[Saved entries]
========================================

def SVC_PACE : Nat := 0xF0380
def SVC_PACE_LIM : Nat := 0xF0384
def SVC_HLTH_T (n : Nat) : Nat := 0xF0400 + 0x4 * n
def SVC_HLTH_L (n : Nat) : Nat := 0xF0440 + 0x4 * n
def SVC_HLTH_MAP : Nat := 0xF0480
def ESC_CTL : Nat := 0x10008
def ESC_STAT : Nat := 0x1000C
def ESC_EVT : Nat := 0x10010
def ESC_EVTEN : Nat := 0x10014
def ESC_FLT : Nat := 0x10018
def ESC_BEAT : Nat := 0x10040
def ESC_BNUM_LO : Nat := 0x10044
def ESC_BNUM_HI : Nat := 0x10048
def ESC_RSV : Nat := 0x1004C
def ESC_RSV_MIN : Nat := 0x10050
def ESC_PACE : Nat := 0x10054
def ESC_ALERT_PEND : Nat := 0x10058
def ESC_KEEPS : Nat := 0x1005C
def ESC_RSV_WARN : Nat := 0x10060
def ESC_TCFG (n : Nat) : Nat := 0x10100 + 0x20 * n
def ESC_TPH (n : Nat) : Nat := 0x10104 + 0x20 * n
def ESC_TVIEW (n : Nat) : Nat := 0x10108 + 0x20 * n
def ESC_TSTAT (n : Nat) : Nat := 0x1010C + 0x20 * n
def ESC_TCYC (n : Nat) : Nat := 0x10110 + 0x20 * n
def ESC_TSLK (n : Nat) : Nat := 0x10114 + 0x20 * n
def ESC_TSLKMIN (n : Nat) : Nat := 0x10118 + 0x20 * n
def ESC_TOVR (n : Nat) : Nat := 0x1011C + 0x20 * n
def MOV_CTL : Nat := 0x8
def MOV_STAT : Nat := 0xC
def MOV_EVT : Nat := 0x10
def MOV_EVTEN : Nat := 0x14
def MOV_FLT : Nat := 0x18
def MOV_TRAIN (t : Nat) : Nat := 0x40 + 0x4 * t
def MOV_TRAP_PC : Nat := 0x50
def MOV_TRAP_INFO : Nat := 0x54
def MOV_FP_BASE : Nat := 0x58
def MOV_FP_CNT : Nat := 0x5C
def MOV_CPX_ID : Nat := 0x60
def MOV_CPX_PRES : Nat := 0x64
def MOV_CPX_TRAP : Nat := 0x68
def MOV_CPX_STAGED : Nat := 0x6C
def REG_CTL : Nat := 0x20008
def REG_STAT : Nat := 0x2000C
def REG_EVT : Nat := 0x20010
def REG_EVTEN : Nat := 0x20014
def REG_FLT : Nat := 0x20018
def REG_TB_LO : Nat := 0x20040
def REG_TB_HI : Nat := 0x20044
def REG_TRIM : Nat := 0x20048
def REG_GT_OFS : Nat := 0x2004C
def REG_GT_DELAY : Nat := 0x20050
def REG_GT_STEER : Nat := 0x20054
def REG_GT_SAMPLES : Nat := 0x20058
def REG_SLOT_SEL : Nat := 0x20060
def REG_SLOT_W (n : Nat) : Nat := 0x20064 + 0x4 * n
def REG_CAL_CMD : Nat := 0x20100
def REG_CAL_STAT : Nat := 0x20104
def REG_CAL_WAKE : Nat := 0x20108
def REG_CAL_LSEC_LO : Nat := 0x20110
def REG_CAL_LSEC_HI : Nat := 0x20114
def REG_CAL_LSUB : Nat := 0x20118
def REG_CAL_LTIME : Nat := 0x2011C
def REG_CAL_LDATE : Nat := 0x20120
def REG_CAL_LINFO : Nat := 0x20124
def REG_CAL_SSEC_LO : Nat := 0x20130
def REG_CAL_SSEC_HI : Nat := 0x20134
def REG_CAL_STIME : Nat := 0x20138
def REG_CAL_SDATE : Nat := 0x2013C
def REG_CAL_SFLAGS : Nat := 0x20140
def REG_CAL_BSEC_LO : Nat := 0x20150
def REG_CAL_BSEC_HI : Nat := 0x20154
def REG_CAL_BSUB : Nat := 0x20158
def LAC_CTL : Nat := 0x30008
def LAC_STAT : Nat := 0x3000C
def LAC_EVT : Nat := 0x30010
def LAC_EVTEN : Nat := 0x30014
def LAC_FLT : Nat := 0x30018
def LAC_ADDR : Nat := 0x30040
def LAC_TB : Nat := 0x30044
def LAC_CFG : Nat := 0x30048
def LAC_LINKMAX : Nat := 0x3004C
def LAC_PORT (x : Nat) : Nat := 0x30050 + 0x4 * x
def LAC_SEQ : Nat := 0x30060
def LAC_EPOCH : Nat := 0x30064
def LAC_RING : Nat := 0x30068
def LAC_LAYOUT : Nat := 0x3006C
def LAC_TFRAME : Nat := 0x30070
def LAC_TFRAME_MAX : Nat := 0x30074
def LAC_STS_BASE : Nat := 0x30078
def LAC_CNT0 : Nat := 0x30080
def LAC_CNT1 : Nat := 0x30084
def LAC_CNT2 : Nat := 0x30088
def LAC_CNT3 : Nat := 0x3008C
def LAC_MBX_FREE : Nat := 0x30100
def LAC_MBX_DONE : Nat := 0x30104
def LAC_INBOX : Nat := 0x30108
def LAC_INBOX_POP : Nat := 0x3010C
def LAC_POS (n : Nat) : Nat := 0x30200 + 0x4 * n
def LAC_BR (b : Nat) : Nat := 0x30400 + 0x4 * b
def LAC_STG_DEST (r : Nat) : Nat := 0x31000 + 0x200 * r
def LAC_STG_ADDR (r : Nat) : Nat := 0x31004 + 0x200 * r
def LAC_STG_CMD (r : Nat) : Nat := 0x31008 + 0x200 * r
def LAC_STG_RESP (r : Nat) : Nat := 0x3100C + 0x200 * r
def LAC_STG_DATA (r : Nat) (k : Nat) : Nat := 0x31100 + 0x200 * r + 4 * k
def LAC_MBX_CTRL (e : Nat) : Nat := 0x32000 + 0x200 * e
def LAC_MBX_DEST (e : Nat) : Nat := 0x32004 + 0x200 * e
def LAC_MBX_DATA (e : Nat) (k : Nat) : Nat := 0x32100 + 0x200 * e + 4 * k
def LAC_INBOX_DATA (i : Nat) (k : Nat) : Nat := 0x36000 + 0x200 * i + 4 * k
def LAC_INBOX_INFO (i : Nat) : Nat := 0x36100 + 0x200 * i
def WLT_CTL : Nat := 0x40008
def WLT_STAT : Nat := 0x4000C
def WLT_EVT : Nat := 0x40010
def WLT_EVTEN : Nat := 0x40014
def WLT_FLT : Nat := 0x40018
def WLT_EPOCH : Nat := 0x40040
def WLT_LEASE_LO : Nat := 0x40044
def WLT_LEASE_HI : Nat := 0x40048
def WLT_DELAY : Nat := 0x4004C
def WLT_COPY : Nat := 0x40050
def WLT_LAG : Nat := 0x40054
def WLT_CNT0 : Nat := 0x40058
def WLT_CNT1 : Nat := 0x4005C
def WLT_RESYNC : Nat := 0x40060
def WLT_PEER_REC : Nat := 0x40064
def SVC_INTK : Nat := 0xF0200
def SVC_INTK_RCVD : Nat := 0xF0204
def SVC_HALF : Nat := 0xF0208
def SVC_RSL : Nat := 0xF020C
def SVC_RSL_CFG : Nat := 0xF0210
def SVC_SEAM_LO : Nat := 0xF0214
def SVC_SEAM_HI : Nat := 0xF0218
def SVC_SEAM_T : Nat := 0xF021C
def SVC_CARRY : Nat := 0xF0220
def SVC_MIGR : Nat := 0xF0224
def SVC_ACT_VER : Nat := 0xF0228
def SVC_STG_VER : Nat := 0xF022C
def SVC_EVT : Nat := 0xF0010
def SVC_EVTEN : Nat := 0xF0014
def WKM_CTL : Nat := 0x50008
def WKM_STAT : Nat := 0x5000C
def WKM_EVT : Nat := 0x50010
def WKM_EVTEN : Nat := 0x50014
def WKM_FLT : Nat := 0x50018
def WKM_SCRUB : Nat := 0x50040
def WKM_WATCH : Nat := 0x50044
def WKM_PSEL : Nat := 0x50048
def WKM_PENT : Nat := 0x5004C
def WKM_PMASK : Nat := 0x50050
def WKM_INJ_ADDR : Nat := 0x50060
def WKM_INJ : Nat := 0x50064
def WKM_SPARE (b : Nat) : Nat := 0x50080 + 0x4 * b
def KEP_CTL : Nat := 0x60008
def KEP_STAT : Nat := 0x6000C
def KEP_EVT : Nat := 0x60010
def KEP_EVTEN : Nat := 0x60014
def KEP_FLT : Nat := 0x60018
def KEP_INTERVAL : Nat := 0x60040
def KEP_INTERVAL_ACT : Nat := 0x60044
def KEP_WEAR_TARGET : Nat := 0x60048
def KEP_KSEQ : Nat := 0x6004C
def KEP_KREC : Nat := 0x60050
def KEP_JFREE : Nat := 0x60054
def KEP_WEAR : Nat := 0x60058
def KEP_RWEAR : Nat := 0x6005C
def KEP_BOOT_T : Nat := 0x60060
def KEP_VER : Nat := 0x60064
def KEP_SPARES : Nat := 0x60068
def KEP_RLIVE : Nat := 0x6006C
def KEP_RKEY (r : Nat) : Nat := 0x61000 + 0x100 * r
def KEP_RVER (r : Nat) : Nat := 0x61004 + 0x100 * r
def KEP_RCMD (r : Nat) : Nat := 0x61008 + 0x100 * r
def KEP_RRESP (r : Nat) : Nat := 0x6100C + 0x100 * r
def KEP_RSEQ (r : Nat) : Nat := 0x61010 + 0x100 * r
def KEP_RDATA (r : Nat) (k : Nat) : Nat := 0x61020 + 0x100 * r + 4 * k
def FLD_CTL : Nat := 0x70008
def FLD_STAT : Nat := 0x7000C
def FLD_EVT : Nat := 0x70010
def FLD_EVTEN : Nat := 0x70014
def FLD_FLT : Nat := 0x70018
def FLD_DIFLT (n : Nat) : Nat := 0x70040 + 0x4 * n
def FLD_DILIVE : Nat := 0x70048
def FLD_DOCFG (n : Nat) : Nat := 0x70050 + 0x4 * n
def FLD_DOSTAT : Nat := 0x70070
def FLD_DORESTART : Nat := 0x70074
def FLD_AOCFG (n : Nat) : Nat := 0x70080 + 0x10 * n
def FLD_AOSTAT (n : Nat) : Nat := 0x70084 + 0x10 * n
def FLD_AOHEAD (n : Nat) : Nat := 0x70088 + 0x10 * n
def FLD_AOCMD (n : Nat) : Nat := 0x7008C + 0x10 * n
def FLD_AICFG (n : Nat) : Nat := 0x700C0 + 0x4 * n
def FLD_AIVAL (n : Nat) : Nat := 0x700D0 + 0x4 * n
def FLD_SILENCE : Nat := 0x700E0
def FLD_VFIELD : Nat := 0x700E4
def FLD_LINKCNT : Nat := 0x700E8
def LOP_STAT : Nat := 0x8000C
def LOP_EVT : Nat := 0x80010
def LOP_EVTEN : Nat := 0x80014
def LOP_FLT : Nat := 0x80018
def LOP_PLAUS_LO : Nat := 0x80040
def LOP_PLAUS_HI : Nat := 0x80044
def LOP_QMAX : Nat := 0x80048
def LOP_CFG (n : Nat) : Nat := 0x80100 + 0x40 * n
def LOP_PER (n : Nat) : Nat := 0x80104 + 0x40 * n
def LOP_KP (n : Nat) : Nat := 0x80108 + 0x40 * n
def LOP_KI (n : Nat) : Nat := 0x8010C + 0x40 * n
def LOP_LIM (n : Nat) : Nat := 0x80110 + 0x40 * n
def LOP_SP (n : Nat) : Nat := 0x80114 + 0x40 * n
def LOP_IMG (n : Nat) : Nat := 0x80118 + 0x40 * n
def LOP_MOD (n : Nat) : Nat := 0x8011C + 0x40 * n
def LOP_SUP (n : Nat) : Nat := 0x80120 + 0x40 * n
def LOP_SAFE (n : Nat) : Nat := 0x80124 + 0x40 * n
def LOP_INTL (n : Nat) : Nat := 0x80128 + 0x40 * n
def LOP_INTH (n : Nat) : Nat := 0x8012C + 0x40 * n
def LOP_PV (n : Nat) : Nat := 0x80130 + 0x40 * n
def LOP_OUT (n : Nat) : Nat := 0x80134 + 0x40 * n
def LOP_STS (n : Nat) : Nat := 0x80138 + 0x40 * n
def LOP_DLY (n : Nat) : Nat := 0x8013C + 0x40 * n
def SAF_STAT : Nat := 0x9000C
def SAF_EVT : Nat := 0x90010
def SAF_EVTEN : Nat := 0x90014
def SAF_FLT : Nat := 0x90018
def SAF_REQ : Nat := 0x90040
def SAF_SI : Nat := 0x90044
def SAF_AX (a : Nat) : Nat := 0x90048 + 0x4 * a
def SAF_POS (a : Nat) : Nat := 0x90050 + 0x4 * a
def SAF_DEV (a : Nat) : Nat := 0x90058 + 0x4 * a
def SAF_OP : Nat := 0x90060
def SAF_SIG : Nat := 0x90064
def SAF_CONFIRM : Nat := 0x90068
def SAF_CSIG : Nat := 0x9006C
def SAF_RESET : Nat := 0x90070
def SAF_LANE : Nat := 0x90074
def SAF_RESP : Nat := 0x90078
def SAF_PARAM (n : Nat) : Nat := 0x90100 + 0x4 * n
def CAN_CTL : Nat := 0xA0008
def CAN_STAT : Nat := 0xA000C
def CAN_EVT : Nat := 0xA0010
def CAN_EVTEN : Nat := 0xA0014
def CAN_FLT : Nat := 0xA0018
def CAN_CFG (c : Nat) : Nat := 0xA0040 + 0x40 * c
def CAN_NBT (c : Nat) : Nat := 0xA0044 + 0x40 * c
def CAN_DBT (c : Nat) : Nat := 0xA0048 + 0x40 * c
def CAN_TDC (c : Nat) : Nat := 0xA004C + 0x40 * c
def CAN_ERR (c : Nat) : Nat := 0xA0050 + 0x40 * c
def CAN_BUS (c : Nat) : Nat := 0xA0054 + 0x40 * c
def CAN_TTCYC (c : Nat) : Nat := 0xA0058 + 0x40 * c
def CAN_TTPH (c : Nat) : Nat := 0xA005C + 0x40 * c
def CAN_TTREF (c : Nat) : Nat := 0xA0060 + 0x40 * c
def CAN_TTSTAT (c : Nat) : Nat := 0xA0064 + 0x40 * c
def CAN_CMD (c : Nat) : Nat := 0xA0068 + 0x40 * c
def CAN_RXSEQ (c : Nat) : Nat := 0xA006C + 0x40 * c
def WDG_CTL : Nat := 0xB0008
def WDG_STAT : Nat := 0xB000C
def WDG_EVT : Nat := 0xB0010
def WDG_EVTEN : Nat := 0xB0014
def WDG_FLT : Nat := 0xB0018
def WDG_SVC : Nat := 0xB0040
def WDG_PERIOD : Nat := 0xB0044
def WDG_OPEN : Nat := 0xB0048
def WDG_MASK : Nat := 0xB004C
def WDG_CNT_LO : Nat := 0xB0050
def WDG_CNT_HI : Nat := 0xB0054
def WDG_ELAPSED : Nat := 0xB0058
def WDG_LSVC_LO : Nat := 0xB005C
def WDG_LSVC_HI : Nat := 0xB0060
def WDG_EV0 : Nat := 0xB0064
def WDG_EV1 : Nat := 0xB0068
def WDG_RATIO : Nat := 0xB006C
def WDG_PC (n : Nat) : Nat := 0xB0080 + 0x4 * n
def REC_STAT : Nat := 0xC000C
def REC_EVT : Nat := 0xC0010
def REC_EVTEN : Nat := 0xC0014
def REC_FLT : Nat := 0xC0018
def REC_HEAD : Nat := 0xC0040
def REC_ORD_N : Nat := 0xC0044
def REC_PNEXT : Nat := 0xC0048
def REC_LOST_ORD : Nat := 0xC004C
def REC_QUEUE : Nat := 0xC0050
def REC_RPTWIN : Nat := 0xC0054
def REC_LOST (s : Nat) : Nat := 0xC0100 + 0x4 * s
def TAL_CTL : Nat := 0xD0008
def TAL_STAT : Nat := 0xD000C
def TAL_EVT : Nat := 0xD0010
def TAL_EVTEN : Nat := 0xD0014
def TAL_SNAPSEQ : Nat := 0xD0040
def TAL_OVF_LO : Nat := 0xD0060
def TAL_OVF_HI : Nat := 0xD0064
def TAL_OVF_P : Nat := 0xD0068
def TAL_SCTL : Nat := 0xD0070
def TAL_SNEXT : Nat := 0xD0074
def TAL_BWWIN : Nat := 0xD0078
def TAL_PSEL (k : Nat) : Nat := 0xD0080 + 0x10 * k
def TAL_PCNT_LO (k : Nat) : Nat := 0xD0084 + 0x10 * k
def TAL_PCNT_HI (k : Nat) : Nat := 0xD0088 + 0x10 * k
def TAL_BW_TX (p : Nat) : Nat := 0xD0100 + 0x8 * p
def TAL_BW_RX (p : Nat) : Nat := 0xD0104 + 0x8 * p
def TAL_L_LO (b : Nat) (i : Nat) : Nat := 0xD0200 + 0x20 * b + 0x8 * i
def TAL_L_HI (b : Nat) (i : Nat) : Nat := 0xD0204 + 0x20 * b + 0x8 * i
def TAL_SL (k : Nat) : Nat := 0xD0400 + 0x4 * k
def TAL_SP (k : Nat) : Nat := 0xD0600 + 0x4 * k
def TAL_SBEAT_LO : Nat := 0xD0640
def TAL_SBEAT_HI : Nat := 0xD0644
def TAL_STB_LO : Nat := 0xD0648
def TAL_STB_HI : Nat := 0xD064C
def TAL_SMP_PC (e : Nat) : Nat := 0xD0800 + 0x10 * e
def TAL_SMP_INFO (e : Nat) : Nat := 0xD0804 + 0x10 * e
def TAL_SMP_LAT (e : Nat) : Nat := 0xD0808 + 0x10 * e
def TAL_SMP_TB (e : Nat) : Nat := 0xD080C + 0x10 * e
def HST_CTL : Nat := 0xE0008
def HST_STAT : Nat := 0xE000C
def HST_EVT : Nat := 0xE0010
def HST_EVTEN : Nat := 0xE0014
def HST_FLT : Nat := 0xE0018
def HST_DOORBELL : Nat := 0xE0040
def HST_HELD : Nat := 0xE0044
def HST_IDS : Nat := 0xE0048
def HST_MSIX_ALO (v : Nat) : Nat := 0xE1000 + 0x10 * v
def HST_MSIX_AHI (v : Nat) : Nat := 0xE1004 + 0x10 * v
def HST_MSIX_DATA (v : Nat) : Nat := 0xE1008 + 0x10 * v
def HST_MSIX_VC (v : Nat) : Nat := 0xE100C + 0x10 * v
def HST_PBA : Nat := 0xE1200
def SVC_STAT : Nat := 0xF000C
def SVC_FLT : Nat := 0xF0018
def SVC_DEVID (n : Nat) : Nat := 0xF0040 + 0x4 * n
def SVC_OTP : Nat := 0xF0050
def SVC_KEYS : Nat := 0xF0054
def SVC_SESS : Nat := 0xF0058
def SVC_BOOT_T : Nat := 0xF0060
def SVC_FIRST_T : Nat := 0xF0064
def SVC_PWR : Nat := 0xF0300
def LOP_CTL : Nat := 0x80008
def SAF_CTL : Nat := 0x90008
def REC_CTL : Nat := 0xC0008
def TAL_FLT : Nat := 0xD0018
def SVC_CTL : Nat := 0xF0008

========================================

:: Exercise objective ::
Start with the line above that contains "def SVC_RSL : Nat := 0xF020C" and end with the line that contains "def SVC_ACT_VER : Nat := 0xF0228". Write out those lines exactly, and only those.

:: Solution ::
def SVC_RSL : Nat := 0xF020C
def SVC_RSL_CFG : Nat := 0xF0210
def SVC_SEAM_LO : Nat := 0xF0214
def SVC_SEAM_HI : Nat := 0xF0218
def SVC_SEAM_T : Nat := 0xF021C
def SVC_CARRY : Nat := 0xF0220
def SVC_MIGR : Nat := 0xF0224
def SVC_ACT_VER : Nat := 0xF0228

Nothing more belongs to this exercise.